ASSIGNMENT ▸
Extract from the entries below, exactly as given, only the lines from the line containing "each command -/" to the line containing "0xBFFD67F4, 0x3F6DCCE8⟩ ∧", both lines included.

STUDY MATERIAL ▸
-- ==== Sys2Proof/Tests/Slice0.lean ====
section
/-! SUPPORT. The author's own tests: words decoded by hand, ill-formed commands refused, one step of each command on the
values of spec 95_test_vectors.md or of a rule's example, and, for each statement that has hypotheses, a state and
operands that meet them (`witness_<statement>`). -/

namespace Sys2Proof.Tests

open Sys2Proof.Machine

/-! ## Decoding and well-formedness -/

/-- Words written out field by field: OPC, BAND, TYPE, DEPTH, RSV (30_encoding.md R70, R72). -/
theorem test_decode_words :
    decode (0x00#8 ++ 0#4 ++ 0#4 ++ 0#4 ++ 0#12) = .ok .nop ∧
    decode (0x01#8 ++ 4#4 ++ 6#4 ++ 10#4 ++ 0#12) = .ok (.initBand 4 6 10) ∧
    decode (0x02#8 ++ 3#4 ++ 0#4 ++ 0#4 ++ 0#12) = .ok (.updateBand 3) ∧
    decode (0x03#8 ++ 1#4 ++ 6#4 ++ 0#4 ++ 0#12) = .ok (.setType 1 6) ∧
    decode (0x04#8 ++ 15#4 ++ 0#4 ++ 11#4 ++ 0#12) = .ok (.setInterleave 15 11) ∧
    decode (0x05#8 ++ 4#4 ++ 0#4 ++ 0#4 ++ 0#12) = .ok (.processBand 4) ∧
    decode (0x06#8 ++ 8#4 ++ 0#4 ++ 0#4 ++ 0#12) = .ok (.incrementIndex 8) ∧
    decode (0x07#8 ++ 0#4 ++ 0#4 ++ 0#4 ++ 0#12) = .ok .resetHistory ∧
    decode (0x08#8 ++ 0#4 ++ 0#4 ++ 0#4 ++ 0#12) = .ok .tick ∧
    decode (0x09#8 ++ 0#4 ++ 0#4 ++ 0#4 ++ 0#12) = .ok .map ∧
    decode (0x0A#8 ++ 0#4 ++ 15#4 ++ 0#4 ++ 0#12) = .ok (.solve 15) := by decide

/-- Reserved opcodes, reserved bits and unused fields are rejected (R73, R74; 60_exceptions.md R184's second example). -/
theorem test_decode_rejects :
    decode 0x0B000000 = .error (.reservedOpcode 0x0B) ∧ decode 0xFF000000 = .error (.reservedOpcode 0xFF) ∧
    decode 0x04F0B001 = .error (.reservedBits 0x04F0B001) ∧ decode 0x04010000 = .error (.reservedBits 0x04010000) ∧
    decode 0x00000001 = .error (.reservedBits 1) := by decide

/-- The host's numbering of a row's bits. -/
theorem test_decodeTableWord : decodeTableWord 32 0x01243000 = some (.initBand 2 4 3) := by decide

/-- Every check of WellFormed refuses an operand that does not fit its field, and takes the greatest that does. -/
theorem test_wellFormed :
    ¬ (Instr.initBand 16 0 0).WellFormed ∧ ¬ (Instr.initBand 0 16 0).WellFormed ∧ ¬ (Instr.initBand 0 0 16).WellFormed ∧
    ¬ (Instr.updateBand 16).WellFormed ∧ ¬ (Instr.setType 16 0).WellFormed ∧ ¬ (Instr.setType 0 16).WellFormed ∧
    ¬ (Instr.setInterleave 16 0).WellFormed ∧ ¬ (Instr.setInterleave 0 16).WellFormed ∧
    ¬ (Instr.processBand 16).WellFormed ∧ ¬ (Instr.incrementIndex 16).WellFormed ∧ ¬ (Instr.solve 16).WellFormed ∧
    (Instr.initBand 15 15 15).WellFormed := by decide

/-! ## Small states -/

/-- A field of the next state, where there is one. -/
def after {α : Type} (o : Host.Outcome State Fault Refusal) (f : State → α) : Option α :=
  match o with
  | .next t => some (f t)
  | .fault _ => none
  | .refused _ => none

/-- `sin32`, `cos32` and `exp10_32` of the reference configuration (95_test_vectors.md) at the points the tests use:
omega of 1000 Hz at 44100 Hz, and 10^0.15; 1.0 elsewhere, which is P1. -/
def refCfg : Params :=
  { ampLaw := .cookbook, bpfForm := .peak0dB, incPolicy := .afterEach, dryTap := .postInputGain
    sin32 := fun w => if w = 0x3E11E531 then 0x3E1166F5 else 0
    cos32 := fun w => if w = 0x3E11E531 then 0x3F7D67F4 else 0x3F800000
    exp10 := fun x => if x = 0x3E19999A then 0x3FB4CE08 else 0x3F800000 }

/-- INTERLEAVED mode, OSF 2, every band with DEPTH 3 and ACTIVE 2. -/
def bank : State :=
  { State.reset with mode := .interleaved, osf := 2,
                     bands := Vector.replicate 5 { Band.reset with depth := 3, active := 2 } }

/-- BIQUAD mode, OSF 2, the staging values of 40_coefficient_solver.md R104 and R105 and of 41_biquad_core.md R122, at
the gain `g`. -/
def staged (g : F32) : State :=
  { State.reset with
    osf := 2
    sampleRate := 0x472C4400
    solver := { Solver.reset with fs := 0x472C4400, freq := 0x447A0000, q := 0x3F34FDF4, gain := g,
                                  omega := 0x3E11E531, alpha := 0x3DCDA929 }
    bands := Vector.replicate 5 { Band.reset with freq := 0x447A0000, gainDb := g, q := 0x3F34FDF4, ftype := .peak } }

/-- Reset, but every band clean: pass-through coefficients that need no update, wet path only, the impulse at IN_L. -/
def clean : State :=
  { State.reset with wetMix := 0x3F800000, inL := 0x3F800000,
                     bands := Vector.replicate 5 { Band.reset with dirty := false } }

/-! ## One step of each command -/

theorem test_nop : after (exec .nop bank) id = some bank := by decide +kernel

/-- 41_biquad_core.md R122's example. -/
theorem test_initBand :
    ((runInitBand refCfg 0 .peak 1 (staged 0)).band 0).statWord = 0x00000014 ∧
    (((runInitBand refCfg 0 .peak 1 (staged 0)).band 0).slot 9).coefs =
      ⟨0x3F8CDA93, 0xBFFD67F4, 0x3F664ADB, 0x3F8CDA93, 0xBFFD67F4, 0x3F664ADB⟩ := by decide +kernel

/-- 41_biquad_core.md R123's example: the Peak +6 dB set, in a slot that is not active, and ST_GAIN. -/
theorem test_updateBand :
    (((lazyUpdate refCfg 2 (staged 0x40C00000)).band 2).slot 7).coefs =
      ⟨0x3F92280F, 0xBFFD67F4, 0x3F5BAFE3, 0x3F89198C, 0xBFFD67F4, 0x3F6DCCE8⟩ ∧
    ((lazyUpdate refCfg 2 (staged 0x40C00000)).band 2).stGain = 0x40C00000 := by decide +kernel

/-- 42_interleaved_bank.md R142's example, from DEPTH 3 and ACTIVE 2. -/
theorem test_setType : after (exec (.setType 1 6) bank) (fun t => (t.band 1).statWord) = some 0x00001236 := by
  decide +kernel

/-- 42_interleaved_bank.md R141's example: DEPTH 3, ACTIVE 2, then DEPTH 2 puts the cursor to 0. -/
theorem test_setInterleave :
    after (exec (.setInterleave 0 2) bank) (fun t => (t.band 0).statWord) = some 0x00001020 := by decide +kernel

FINISHED EXERCISE ▸
/-! ## One step of each command -/

theorem test_nop : after (exec .nop bank) id = some bank := by decide +kernel

/-- 41_biquad_core.md R122's example. -/
theorem test_initBand :
    ((runInitBand refCfg 0 .peak 1 (staged 0)).band 0).statWord = 0x00000014 ∧
    (((runInitBand refCfg 0 .peak 1 (staged 0)).band 0).slot 9).coefs =
      ⟨0x3F8CDA93, 0xBFFD67F4, 0x3F664ADB, 0x3F8CDA93, 0xBFFD67F4, 0x3F664ADB⟩ := by decide +kernel

/-- 41_biquad_core.md R123's example: the Peak +6 dB set, in a slot that is not active, and ST_GAIN. -/
theorem test_updateBand :
    (((lazyUpdate refCfg 2 (staged 0x40C00000)).band 2).slot 7).coefs =
      ⟨0x3F92280F, 0xBFFD67F4, 0x3F5BAFE3, 0x3F89198C, 0xBFFD67F4, 0x3F6DCCE8⟩ ∧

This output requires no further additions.